The invention discloses a brain multi-tracer-agent metabolism parameter estimation method based on the Logan Plot. The method comprises the steps of (1) collecting and obtaining TAC data of a brain specific region, (2) conducting PCP preprocessing on the collected data, (3) according to one single trace agent, utilizing TAC data of a reference region for replacing blood sampling data directly through the Logan Plot linear fitting method so as to estimate a required DVR value, according to dual tracer agents, separating TAC data of the second kind of tracer agent by the adoption of the sRTM model, and then solving a DVR value corresponding to the second kind of tracer agent through the method of the single tracer agent.
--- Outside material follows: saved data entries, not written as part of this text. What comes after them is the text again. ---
/-! ## The meanings -/

def execKeyLoad (ring : Nat) (blob : Option (List Byte)) (s : State) : Answer :=
  within (Instr.wf (.keyLoad ring blob)) (whenClocked (onLink (s.ring ring).owner (.keyLoad ring blob)
      (unlessStopped 5 (onAdmin ring 0x40 (keyLoad ring blob)))) s) s

def execKeyGenerate (ring : Nat) (s : State) : Answer :=
  within (Instr.wf (.keyGenerate ring)) (whenClocked (unlessStopped 5 (onAdmin ring 0x41 (keyGenerate ring))) s) s

def execKeyEcdhGen (ring : Nat) (s : State) : Answer :=
  within (Instr.wf (.keyEcdhGen ring)) (whenClocked (unlessStopped 5 (onAdmin ring 0x42 (keyEcdhGen ring))) s) s

def execKeyAgree (ring : Nat) (point info : Option (List Byte)) (s : State) : Answer :=
  within (Instr.wf (.keyAgree ring point info)) (whenClocked (onLink (s.ring ring).owner (.keyAgree ring point info)
      (unlessStopped 5 (onAdmin ring 0x43 (keyAgree ring point info)))) s) s

def execKeyDeriveMka (ring : Nat) (ckn : Option (List Byte)) (s : State) : Answer :=
  within (Instr.wf (.keyDeriveMka ring ckn)) (whenClocked (onLink (s.ring ring).owner (.keyDeriveMka ring ckn)
      (unlessStopped 5 (onAdmin ring 0x44 (keyDeriveMka ring ckn)))) s) s

def execKeyExport (ring : Nat) (s : State) : Answer :=
  within (Instr.wf (.keyExport ring)) (whenClocked (unlessStopped 5 (onAdmin ring 0x45 (keyExport ring))) s) s

def execKeySeal (ring : Nat) (m1 m2 : Option (List Byte)) (s : State) : Answer :=
  within (Instr.wf (.keySeal ring m1 m2)) (whenClocked (onLink (s.ring ring).owner (.keySeal ring m1 m2)
      (unlessStopped 5 (onAdmin ring 0x46 (keySeal ring m1 m2)))) s) s

def execKeyDestroy (ring : Nat) (s : State) : Answer :=
  within (Instr.wf (.keyDestroy ring)) (whenClocked (unlessStopped 5 (onAdmin ring 0x47 (keyDestroy ring))) s) s

def execKeyQuery (ring : Nat) (s : State) : Answer :=
  within (Instr.wf (.keyQuery ring)) (whenClocked (unlessStopped 5 (onAdmin ring 0x48 (keyQuery ring))) s) s

def execLampSaWrite (who : Party) (slot off : Nat) (v : Word) (s : State) : Answer :=
  within (Instr.wf (.lampSaWrite who slot off v)) 
    (pfWrite who false false (whole who (0x880000 + 0x800 * slot + off) 
      (unlessStopped 5 (onSlot slot (lampSaWrite who slot off v)))) s) s

def execEncodingAnWrite (who : Party) (slot : Nat) (v : Word) (s : State) : Answer :=
  within (Instr.wf (.encodingAnWrite who slot v)) 
    (pfWrite who false false (whole who (Reg.LAMP_TX_SC slot) 
      (unlessStopped 5 (onSlot slot (encodingAnWrite who slot v)))) s) s
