/-- Identify controller data. Its names, numbers and every field that R261 does not give and that is no feature are
free bytes. -/
def State.identifyCtrl (f : Party) (s : State) : List Byte × State :=
  let (names, s) := s.randomBytes 336
  let awun := if (s.nsAttached f).any (fun x => x.2.2.fmt4k) then 15 else 127
  let base := patch 0 (leBytes 2 0x1E4A ++ leBytes 2 0x1E4A) (zeros 4096)
  let base := patch 4 (slice names 0 68) base
  let base := patch 73 (slice names 68 3) base
  let base := patch 77 [8] base
  let base := patch 78 (slice names 71 2) base
  let base := patch 80 (leBytes 4 0x20000) base
  let base := patch 258 (slice names 73 1) base
  let base := patch 259 (leBytes 1 (Config.nvmeLimit 0)) base
  let base := patch 262 (leBytes 1 (Config.nvmeLimit 1)) base
  let base := patch 263 [2] base
  let base := patch 512 [0x66, 0x44] base
  let base := patch 516 (leBytes 4 1024) base
  let base := patch 520 [0x0C] base
  let base := patch 526 (leBytes 2 awun ++ leBytes 2 awun) base
  let base := patch 768 (slice names 80 256) base
  let base := patch 2048
    (psDescriptor false 0 0 ++ psDescriptor false 1000 2000 ++ psDescriptor true 5000 50000) base
  (base, s)

/-- Identify namespace data: its size, its LBA format of the two, nothing else supported. -/
def identifyNs (n : Namespace) : List Byte :=
  let z := leBytes 8 n.size
  patch 128 ([0, 0, 9, 0] ++ [0, 0, 12, 0]) (patch 25 [1, BitVec.ofNat 8 (b2n n.fmt4k)] (patch 0 (z ++ z ++ z) (zeros 4096)))

/-- Identify, CNS 0x00 to 0x03. -/
def State.identify (cmd : NvmeCmd) (s : State) : State :=
  let f := cmd.fn
  let reply := fun (bs : List Byte) (s : State) => (s.prpWrite cmd 4096 0 bs).nvmeDone cmd 0 0
  match bits cmd.cdw10 7 0 with
  | 0 =>
    if cmd.nsid = 0 ∨ 1024 < cmd.nsid then s.nvmeDone cmd 0 nvmeInvalidNs
    else reply (((s.nsOf f cmd.nsid).map fun x => identifyNs x.2).getD (zeros 4096)) s
  | 1 => let (bs, s) := s.identifyCtrl f; reply bs s
  | 2 =>
    let ids := ((s.nsAttached f).map fun x => x.2.1).filter fun k => decide (cmd.nsid < k)
    reply (slice ((ids.mergeSort fun a b => decide (a ≤ b)).flatMap (leBytes 4)) 0 4096) s
  | 3 =>
    match s.nsOf f cmd.nsid with
    | none => s.nvmeDone cmd 0 nvmeInvalidNs
    | some _ => let (id, s) := s.randomBytes 16; reply (slice ([3, 16, 0, 0] ++ id) 0 4096) s
  | _ => s.nvmeDone cmd 0 nvmeInvalidField

/-- The features a controller has, beside the power state: arbitration, temperature threshold, error recovery, number of
queues, interrupt coalescing and configuration, write atomicity, asynchronous events. -/
def nvmeFeatures : List Nat := [1, 4, 5, 7, 8, 9, 10, 11]

/-- Get Features. -/
def State.getFeatures (cmd : NvmeCmd) (s : State) : State :=
  let c := s.ctrl cmd.fn
  let fid := bits cmd.cdw10 7 0
  if fid = 2 then s.nvmeDone cmd c.ps 0
  else if fid = 7 then let n := s.nvmePairs cmd.fn - 1; s.nvmeDone cmd (n + n * 2 ^ 16) 0
  else if nvmeFeatures.contains fid then s.nvmeDone cmd (Store.get (fun _ => 0) c.features fid).toNat 0
  else s.nvmeDone cmd 0 nvmeInvalidField

/-- Set Features; an entry into PS1 or PS2 completes when it has finished. -/
def State.setFeatures (cmd : NvmeCmd) (s : State) : State :=
  let fid := bits cmd.cdw10 7 0
  let ps := bits cmd.cdw11 4 0
  if fid = 2 then
    if 2 < ps then s.nvmeDone cmd 0 nvmeInvalidField
    else if ps = 0 then (s.setPs cmd.fn 0).nvmeDone cmd 0 0
    else s.modCtrl cmd.fn fun c => { c with psTarget := some (ps, cmd) }
  else if fid = 7 then let n := s.nvmePairs cmd.fn - 1; s.nvmeDone cmd (n + n * 2 ^ 16) 0
  else if nvmeFeatures.contains fid then
    (s.modCtrl cmd.fn fun c =>
      { c with features := Store.put (fun _ => 0) fid (word cmd.cdw11.toNat) c.features }).nvmeDone cmd 0 0
  else s.nvmeDone cmd 0 nvmeInvalidField

/-- One Error Information entry. -/
def errorEntry (x : Nat × NvmeCmd × Nat) : List Byte :=
  let (n, cmd, st) := x
  leBytes 8 n ++ leBytes 2 cmd.sq ++ leBytes 2 cmd.cid ++ leBytes 2 (2 * st) ++ [0xFF, 0xFF]
    ++ leBytes 4 cmd.cdw10.toNat ++ leBytes 4 cmd.cdw11.toNat ++ leBytes 4 cmd.nsid ++ zeros 36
According to the brain multi-trace-agent metabolism parameter estimation method based on the Logan Plot, the discomfort caused by traditional blood sampling to a patient can be avoided, accuracy of linear fitting is effectively improved, and estimation accuracy is improved; a dual-tracer-agent physiological metabolism parameter estimation value better than an estimation value obtained through a traditional method can be obtained, so that the result is better applied to actual medical treatment and pharmacological research.

Description

technical field [0001] The invention belongs to the technical field of PET physiological parameter estimation, in particular to a method for estimating brain multi-tracer metabolic parameters based on Logan Plot. Background technique [0002] PET (Positron emission tomography, positron emission tomography) is a medical imaging technology based on nuclear physics and molecular biology. valid basis is provided. PET essentially images the concentration distribution of drugs in the patient's body. The radioisotope-labeled drugs injected into the patient's body enter the circulatory system through the blood, and these substances will form a certain concentration distribution in various tissues and organs in the human body. Due to the short half-life of radioactive isotopes and their extreme instability, they will soon decay, and the positrons released during the decay will undergo an annihilation reaction with nearby free electrons, producing a pair of nearly opposite directions...

AI Technical Summary

Problems solved by technology

[0004] For the existing brain PET, there are two defects: first, the existing brain PET can only measure a single type of neuropharmacological parameters, that is, only one tracer, which makes the existing brain PET unable to Provide all the parameters describing the neural environment corresponding to specific physiological activities; secondly, when estimating brain neurometabolic parameters, the existing brain PET requires blood sampling, and blood sampling is an invasive physiological detection method. The method will not only cause discomfort to the patient but also waste a lot of human resources and time. In addition, any mistake in blood sampling will have a huge impact on the estimation of brain physiological parameters.

[0005] In addition, due to various errors and interferences in the process of acquisition and reconstruction of brain PET data, various noises inevitably exist in brain PET data.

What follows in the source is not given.